Want to keep learning?

This content is taken from the University of Basel's online course, Literature in the Digital Age: from Close Reading to Distant Reading. Join the course to learn more.

Skip to 0 minutes and 7 seconds In 2010, Franco Moretti founded the Stanford Literary Lab. The name of the institution, Stanford Literary Lab, already indicates that it engages with scientific practices that are alien to many a literary scholar. Experiments - because that’s what you do in labs, scientific experiments. And in their experiments Moretti and his colleagues aim for, what Moretti calls for, namely the analysis of thousands of literary texts to identify recurring patterns and large-scale historical developments.
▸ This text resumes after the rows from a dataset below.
-- ==== Sys2Proof/Machine/ExecSlots.lean ====
section
/-! DEFINITION. The meaning of each slot instruction: one cycle of the core in focus, in whose bundle it is the one operation
(log entries 1 and 2). Its operands, checks and effects are those of its operation. -/

namespace Sys2Proof.Machine

/-- What a step answers. -/
abbrev Result := Host.Outcome State Fault Refusal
The findings of the Stanford Literary Lab are published on its website in its pamphlet series. So let’s have a look at the first pamphlet published in this pamphlet series.

Skip to 1 minute and 11 seconds The first pamphlet of the Stanford Literary Lab was published in 2011.
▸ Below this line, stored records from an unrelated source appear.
/-- Class 3 (R46). -/
noncomputable def decodeImmediate (w : BitVec 32) : Except SlotError Instr :=
  match fldNat w 18 5 with
  | 0 => .ok (.addi (fld w 24 4) (fld w 23 1) (fld w 12 6) (fld w 6 6) (fld w 0 6))
  | 1 => .ok (.muli (fld w 24 4) (fld w 23 1) (fld w 12 6) (fld w 6 6) (fld w 0 6))
  | 2 => .ok (.andi (fld w 24 4) (fld w 23 1) (fld w 12 6) (fld w 6 6) (fld w 0 6))
  | 3 => .ok (.ori (fld w 24 4) (fld w 23 1) (fld w 12 6) (fld w 6 6) (fld w 0 6))
  | 4 => .ok (.xori (fld w 24 4) (fld w 23 1) (fld w 12 6) (fld w 6 6) (fld w 0 6))
  | 5 => .ok (.shli (fld w 24 4) (fld w 23 1) (fld w 12 6) (fld w 6 6) (fld w 0 6))
  | 6 => .ok (.shri (fld w 24 4) (fld w 23 1) (fld w 12 6) (fld w 6 6) (fld w 0 6))
  | 7 => .ok (.sari (fld w 24 4) (fld w 23 1) (fld w 12 6) (fld w 6 6) (fld w 0 6))
  | 8 => .ok (.cmpeqi (fld w 24 4) (fld w 23 1) (fld w 12 6) (fld w 6 6) (fld w 0 6))
  | 9 => .ok (.cmpnei (fld w 24 4) (fld w 23 1) (fld w 12 6) (fld w 6 6) (fld w 0 6))
  | 10 => .ok (.cmplti (fld w 24 4) (fld w 23 1) (fld w 12 6) (fld w 6 6) (fld w 0 6))
  | 11 => .ok (.cmpltni (fld w 24 4) (fld w 23 1) (fld w 12 6) (fld w 6 6) (fld w 0 6))
  | 12 => .ok (.movi (fld w 24 4) (fld w 23 1) (fld w 12 6) (fld w 0 12))
  | 13 => .ok (.movhi (fld w 24 4) (fld w 23 1) (fld w 12 6) (fld w 0 12))
  | op => .error (.reservedOpcode 3 op)

/-- Class 4 (R46). -/
noncomputable def decodeVec4 (w : BitVec 32) : Except SlotError Instr :=
  match fldNat w 18 5 with
  | 0 => .ok (.vadd (fld w 24 4) (fld w 23 1) (fld w 15 3) (fld w 10 5) (fld w 5 5) (fld w 0 5))
  | 1 => .ok (.vsub (fld w 24 4) (fld w 23 1) (fld w 15 3) (fld w 10 5) (fld w 5 5) (fld w 0 5))
  | 2 => .ok (.vmul (fld w 24 4) (fld w 23 1) (fld w 15 3) (fld w 10 5) (fld w 5 5) (fld w 0 5))
  | 3 => .ok (.vmulh (fld w 24 4) (fld w 23 1) (fld w 15 3) (fld w 10 5) (fld w 5 5) (fld w 0 5))
  | 4 => .ok (.vfma (fld w 24 4) (fld w 23 1) (fld w 15 3) (fld w 10 5) (fld w 5 5) (fld w 0 5))
  | 5 => .ok (.vfms (fld w 24 4) (fld w 23 1) (fld w 15 3) (fld w 10 5) (fld w 5 5) (fld w 0 5))
  | 6 => .ok (.vmin (fld w 24 4) (fld w 23 1) (fld w 15 3) (fld w 10 5) (fld w 5 5) (fld w 0 5))
  | 7 => .ok (.vmax (fld w 24 4) (fld w 23 1) (fld w 15 3) (fld w 10 5) (fld w 5 5) (fld w 0 5))
  | 8 => if fldNat w 0 5 = 0 then .ok (.vabs (fld w 24 4) (fld w 23 1) (fld w 15 3) (fld w 10 5) (fld w 5 5)) else .error (.reservedBits 4 8)
  | 9 => if fldNat w 0 5 = 0 then .ok (.vneg (fld w 24 4) (fld w 23 1) (fld w 15 3) (fld w 10 5) (fld w 5 5)) else .error (.reservedBits 4 9)
  | 10 => .ok (.vadds (fld w 24 4) (fld w 23 1) (fld w 15 3) (fld w 10 5) (fld w 5 5) (fld w 0 5))
  | 11 => .ok (.vsubs (fld w 24 4) (fld w 23 1) (fld w 15 3) (fld w 10 5) (fld w 5 5) (fld w 0 5))
  | 12 => .ok (.vavg (fld w 24 4) (fld w 23 1) (fld w 15 3) (fld w 10 5) (fld w 5 5) (fld w 0 5))
  | 13 => .ok (.vdot4 (fld w 24 4) (fld w 23 1) (fld w 15 3) (fld w 10 5) (fld w 5 5) (fld w 0 5))
  | 14 => .ok (.vmulw (fld w 24 4) (fld w 23 1) (fld w 15 3) (fld w 10 5) (fld w 5 5) (fld w 0 5))
  | 15 => .ok (.vclamp (fld w 24 4) (fld w 23 1) (fld w 15 3) (fld w 10 5) (fld w 5 5) (fld w 0 5))
  | op => .error (.reservedOpcode 4 op)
Skip to 1 minute and 17 seconds Its title is ‘Quantitative Formalism: An Experiment’. It’s co-authored by five scholars– or should I say scientists?

Skip to 1 minute and 28 seconds The question the research group sought to answer was this: Could computers recognise literary genres? For instance, if you let a computer programme run through Nathaniel Hawthorne’s The Scarlet Letter, will it be able to identify it as what it is, namely, a Gothic novel? The researchers used a programme called Docuscope that consists of 200 million words and phrases, each of which is assigned to one of 101 linguistic categories. Thus the words ‘he’ and ‘she’ are assigned to third person, and the words ‘sad’ and ‘happy’ are assigned to emotion. Now, if you let a computer programme run through your literary text, it will be able to tell you which of these linguistic categories occur with what frequency.
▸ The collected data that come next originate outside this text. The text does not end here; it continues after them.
/-! ### Events of the cores -/

/-- R53–R58, R60, R71, R181, R290, R333, R387: a core hands issue on, and a freeze moves results in flight to the snapshot, but
where its next bundle raises a decode fault, which wins. A bundle of any number of slots issues with the results and the work of
all those whose guards are true; one that raises a decode fault takes it, and one that has waited 2^20 cycles takes WATCHDOG.
An idle or held cycle is counted off and lands what is due; a piece of work completes; a block is read for a context that waits
for it; a context past END is freed. -/
def Obligations.CoreEvents : Prop :=
  (∀ (s : State) (c x id : Nat), x < 8 → (getCtx s c x).gang = false →
    let k := getCtx s c x
    let core := getCore s c
    let froze := fun (t : State) =>
      getCtx t c x = { k with snap := k.snap ++ k.flights, flights := [], stall := 0, preStall := 0 } ∧
      getCore t c = { core with owner := none, last := x, owned := 0, rest := 23, held := 0 } ∧
      t = { s with cores := t.cores, ctxs := t.ctxs }
    let boundary := toBoundary s c x
    let freezes := fun (i : Instr) => (faultFirst fetchBundle boundary c x = none → ∃ t, exec i s = .next t ∧ froze t) ∧
      ∀ t, fetchBundle boundary c x = .fault t → t.deferred = false → t.code ≠ codePoison →
        exec i s = .next (takeFault boundary c x { t with pc := k.pc.toNat })
    let cycles := fun (i : Instr) (f : Core → Core) => ∃ t, exec i s = .next t ∧ t.time = max s.time core.tnext ∧
      (∀ y, y < 8 → (getCtx t c y).flights = (ticked (getCtx s c y)).flights ∧ (getCtx t c y).s = (ticked (getCtx s c y)).s ∧
        (getCtx t c y).h = (ticked (getCtx s c y)).h) ∧
      (getCore t c).cycle = core.cycle + 1 ∧ (getCore t c).tnext = core.tnext + cycleLen s c ∧
      (getCore t c).held = (f core).held ∧ (getCore t c).rest = (f core).rest
    let passes := fun (i : Instr) => cycleWaits s [c] = false →
      (core.owner = some x → core.held ≠ 0 → cycles i fun k => { k with held := k.held - 1 }) ∧
      (core.owner = none → core.rest ≠ 0 → cycles i fun k => { k with rest := k.rest - 1 })
    (core.owner = none → core.rest = 0 → nextCtx s c = some x → k.due = .none → k.cont = false →
      ∃ t, exec (.contextSwitch c) s = .next t ∧
        getCtx t c x = { k with flights := k.snap ++ k.flights, snap := [] } ∧
        (getCore t c).owner = some x ∧ (getCore t c).owned = 0 ∧ (∀ d, d ≠ c → getCore t d = getCore s d)) ∧
    (core.owner = some x → core.held = 0 → outranked s c x = true → freezes (.preemptFreeze c)) ∧
    (core.owner = some x → core.held = 0 → quantumOver s c x = true → freezes (.issueQuantumExpiry c)) ∧
    passes (.bundleIssue c) ∧
    ((∃ y, y < 8 ∧ (getCtx s c y).flights.any (fun f => f.left ≤ 1) = true) →
      passes (.fixedResultLand c) ∧ ∃ t, exec (.fixedResultLand c) s = .next t ∧ exec (.bundleIssue c) s = .next t) ∧
    (k.hflights.any (fun f => f.left ≤ 1) = true →
      passes (.xltHandleLand c x) ∧ ∃ t, exec (.xltHandleLand c x) s = .next t ∧ exec (.bundleIssue c) s = .next t) ∧
    (awayWork s c x id = false → ∀ w, k.works.find? (fun w => w.id = id) = some w → workReady s c x w = true →
      (∀ u v fl, workPerform s c x w = (u, .done v fl) →
        exec (.interlockedComplete c x id) s = .next (modCtx u c x (landWork w v fl))) ∧
      (∀ u va, workPerform s c x w = (u, .poison va) →
        exec (.interlockedComplete c x id) s = .next (landPoison u c x w va))) ∧
    (core.owner = some x → blockAt s c k.part k.pc.toNat = none →
      (∀ u l, translate s c k.part k.task k.pc.toNat = (u, .inl l) → l.perm % 2 = 1 → isMmio l.frame = false →
        ∃ t, exec (.ifetchFill c x) s = .next t ∧ ∃ b, blockAt t c k.part k.pc.toNat = some b ∧
          b.part = k.part ∧ b.pa = leafPa l k.pc.toNat / 2 ^ 12 * 2 ^ 12) ∧
      (core.held = 0 → ∀ u code, translate s c k.part k.task k.pc.toNat = (u, .inr code) →
        exec (.ifetchFill c x) s = .next (takeFault u c x
          { code := code, va := k.pc.toNat, obj := 0xFF, pc := k.pc.toNat }))) ∧
    (k.status = .ending → ctxQuiet s c x = true → 40 ≤ c →
      ∃ t, exec (.contextFree c x) s = .next t ∧ mfind t.ctxs (c * 8 + x) = none ∧
        mget t.jobs (c - 40) [] = (mget s.jobs (c - 40) []).drop 1) ∧
    (k.status = .ending → ctxQuiet s c x = true → c < 40 → taskRuns (freeCtx s c x) k.task = true →
      exec (.contextFree c x) s = .next (dispatch (freeCtx s c x) (c / 4)))) ∧
  (∀ (s : State) (x : Nat) (ps : List Placed), Ready s x → Quiet s →
    let live := liveSlots s s.focus x s.focus ps
    let waits := waiting s s.focus x s.focus ps
    (∀ l : List (Placed × Effect), fetchBundle s s.focus x = .slots ps → waits = [] → entryBad s s.focus x s.focus ps = false →
      live = l.map (fun e => e.1) →
      (∀ e ∈ l, e.1.info.run (portOf s s.focus x s.focus e.1) s = .go e.2 ∧ e.2.act = id ∧ e.2.ctl = .none ∧
        e.2.trace = none ∧ e.2.turn = false ∧ e.2.guards = 0 ∧ (∀ w ∈ e.2.works, w.fault = none) ∧
        ∀ o ∈ e.2.outs, o.fault = none) →
      ∃ t, exec (.bundleIssue s.focus) s = .next t ∧ Bundled s x l t) ∧
    (∀ t, fetchBundle s s.focus x = .fault t → t.deferred = false → t.code ≠ codePoison → exec (.bundleIssue s.focus) s =
      .next (takeFault s s.focus x { t with pc := (issuer s x).pc.toNat })) ∧
    (fetchBundle s s.focus x = .slots ps → waits ≠ [] → (issuer s x).stall + 1 < 2 ^ 20 →
      ∃ t, exec (.bundleIssue s.focus) s = .next t ∧ Stalled s x t) ∧
    (fetchBundle s s.focus x = .slots ps → waits ≠ [] → (issuer s x).stall + 1 = 2 ^ 20 →
      ∃ u, Stalled s x u ∧ ∀ i ∈ [.bundleIssue s.focus, .watchdogExpiry s.focus x], exec i s = .next (takeFault u s.focus x {
        code := 0x41, mask := maskOf (waits.map fun p => p.pos).eraseDups, pc := (issuer s x).pc.toNat })))

/-! ### Events of the matrix arrays -/

/-- R154–R160, R162, R318, R319: the array moves to the context it serves next, parking an open chain; starts its next entry, an
MMA's exact products being added to the sums of its chain, which begin with the tile's words or with nothing; ends one, and an
MSTA's tile stands in the scratchpad, and every sum of a chain that is closed in its tile, rounded once, what the chain's
entries masked being left as it was; a write-back done sets the tile's sticky bits; and a step of the slew limiter runs filler
on idle arrays, so that the count of active ones falls by one at most. -/
def Obligations.MatrixEvents : Prop :=
  (∀ (s : State) (c x : Nat) (e : MEntry), startDue s c = some (x, e) →
    let core := getCore s c
    let key := fun (y : Nat) => (getCtx s c y).part * 8 + y
    (x ≠ core.array.serve → ∃ t, exec (.matrixEntryStart c) s = .next t ∧
      (getCore t c).array.serve = x ∧ (getCore t c).array.cur = core.array.cur ∧
      (getCore t c).array.busy = (if core.chains.any (fun ch => ch.ctx = key core.array.serve ∧ ¬ ch.parked) then 8 else 0) ∧
      (∀ ch ∈ (getCore t c).chains, ch.ctx = key core.array.serve → ch.parked = true) ∧
      (∀ y, getCtx t c y = getCtx s c y)) ∧
    (x = core.array.serve → ∃ t, exec (.matrixEntryStart c) s = .next t ∧
      getCtx t c x = { getCtx s c x with mq := (getCtx s c x).mq.drop 1 } ∧
      (getCore t c).array.cur = some e ∧ (getCore t c).array.done = 0 ∧
      (e.isMma = false → (getCore t c).array.left = if e.op = .mcommit then 0 else 8) ∧
      (e.isMma = true → (getCore t c).array.left =
        if (match chainOfEntry core (key x) e with | some ch => ch.parked | none => true) then max e.planes 8 else e.planes) ∧
      (∀ neg f, e.op = .mma neg → matFmt e.fmt = some f →
        (∀ d, chainOfEntry core (key x) e = some d → d.accs.length = 512) →
        let before := fun (i : Nat) => match chainOfEntry core (key x) e with
          | some d => nth d.accs i {}
          | none => startAcc f e.zero (mget core.tiles (e.tile * 512 + i) 0).toNat
        let sums := fun (i : Nat) => added f (before i) (products neg (aRow f core.scratch e.a (i / 16) (kExt f e.edge))
          ((upTo (kExt f e.edge)).map fun k => bElem f core.scratch e.b e.planes (i % 16) k))
        ∃ ch ∈ (getCore t c).chains, ch.ctx = key x ∧ ch.id = e.chain ∧ ch.accs.length = 512 ∧
          (chainOfEntry core (key x) e = none → ch.tile = e.tile ∧ ch.fmt = e.fmt) ∧
          (∀ d, chainOfEntry core (key x) e = some d → ch.tile = d.tile ∧ ch.fmt = d.fmt) ∧
          ∀ i, i < 512 → nth ch.accs i {} =
            if i / 16 < e.edge.rows ∧ i % 16 < e.edge.cols then { sums i with live := true } else before i))) ∧
  (∀ (s : State) (c : Nat) (e : MEntry), (getCore s c).array.cur = some e → (getCore s c).array.left = 0 →
    let chains := (getCore s c).chains
    let closed := fun (ch : Chain) => chainClosed (modCore s c fun k => { k with array := { k.array with cur := none } }) c ch = true
    ∃ t, exec (.matrixEntryEnd c) s = .next t ∧ (getCore t c).array.cur = none ∧
      (∀ ch ∈ (getCore t c).chains, ch ∈ chains ∧ ¬ closed ch) ∧
      ((∀ d ∈ chains, d.accs.length = 512) →
        (∀ ch ∈ chains, closed ch → (∀ d ∈ chains, closed d → d.tile = ch.tile → d = ch) → ∀ f, matFmt ch.fmt = some f →
          ∀ i, i < 512 → mget (getCore t c).tiles (ch.tile * 512 + i) 0 =
            if (nth ch.accs i {}).live then BitVec.ofNat 32 (sumWord f (nth ch.accs i {}))
            else mget (getCore s c).tiles (ch.tile * 512 + i) 0) ∧
        ∀ n, (∀ d ∈ chains, closed d → d.tile ≠ n / 512) → mget (getCore t c).tiles n 0 = mget (getCore s c).tiles n 0) ∧
      (getCore t c).guard = (getCore s c).guard.filter (fun g => g.seq ≠ e.seq) ∧
      (e.op = .msta → ∀ b, (mget (getCore t c).scratch b 0).toNat =
        if e.a ≤ b ∧ b < e.a + 2048 then ofElems 32 (tileList (getCore s c).tiles e.tile) / 256 ^ (b - e.a) % 256
        else (mget (getCore s c).scratch b 0).toNat)) ∧
  (∀ (s : State) (c : Nat), ∃ t, exec (.chainWritebackDone c) s = .next t ∧
    (getCore t c).writes = (getCore s c).writes.filter (fun w => w.rows < 32) ∧
    (∀ i, i ∈ (getCore t c).tof ↔ i ∈ (getCore s c).tof ∨ ∃ w ∈ (getCore s c).writes, 32 ≤ w.rows ∧ w.tof = true ∧ w.tile = i) ∧
    (∀ i, i ∈ (getCore t c).tnv ↔ i ∈ (getCore s c).tnv ∨ ∃ w ∈ (getCore s c).writes, 32 ≤ w.rows ∧ w.tnv = true ∧ w.tile = i)) ∧
  (∀ (s : State) (i : Nat), slewDue s i = true → (getIsland s i).active ≤ 4 → (∀ c ∈ coresOf i, coreStill s c = false) →
    let busy := (coresOf i).filter (fun c => planeBusy (getCore s c))
    let idle := (coresOf i).filter (fun c => planeBusy (getCore s c) = false)
    let fill := idle.take ((getIsland s i).active - 1 - busy.length)
    ∃ t, exec (.slewStepBoundary i) s = .next t ∧
      (∀ c ∈ idle, (getCore t c).array.filler = fill.contains c) ∧
      (∀ c ∈ coresOf i, (getCore t c).cycle < (getIsland t i).slewAt) ∧
      (getIsland s i).active ≤ (getIsland t i).active + 1)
Skip to 2 minutes and 27 seconds And then you can do the same thing with another literary text, and yet another literary text, and so on. And chances are that those literary texts that contain the same linguistic categories with a similar frequency belong to the same literary genre. Docuscope’s task was to match Gothic novels to Gothic novels, historical novels to historical novels, industrial novels to industrial novels, and so on, from within a corpus of 36 novels. And Docuscope, the computer programme, did its job very well. It could identify, it could recognise literary genres. Consider the one passage that Docuscope, the computer programme, identified as the most Gothic of all passages in the corpus.

Skip to 3 minutes and 24 seconds This passage is not from Hawthorne’s The Scarlet Letter, but from Ann Radcliffe’s Gothic novel A Sicilian Romance. Let me read it to you.

Skip to 3 minutes and 41 seconds ‘A moment deserted him. An invincible curiosity, however, subdued his terror, and he determined to pursue if possible the way the figure had taken. He passed over loose stones through a sort of court till he came to the archway. Here, he stopped, for fear returned upon him. Resuming his courage, however, he went on, still endeavouring to follow the way the figure had passed, and suddenly found himself in an enclosed part of the ruin, whose appearance was more wild and desolate than any he had yet seen. Seized with unconquerable apprehension, he was retiring, when the low voice of a distressed person struck his ear. His heart sunk at the sound. His limbs trembled, and he was utterly unable to move.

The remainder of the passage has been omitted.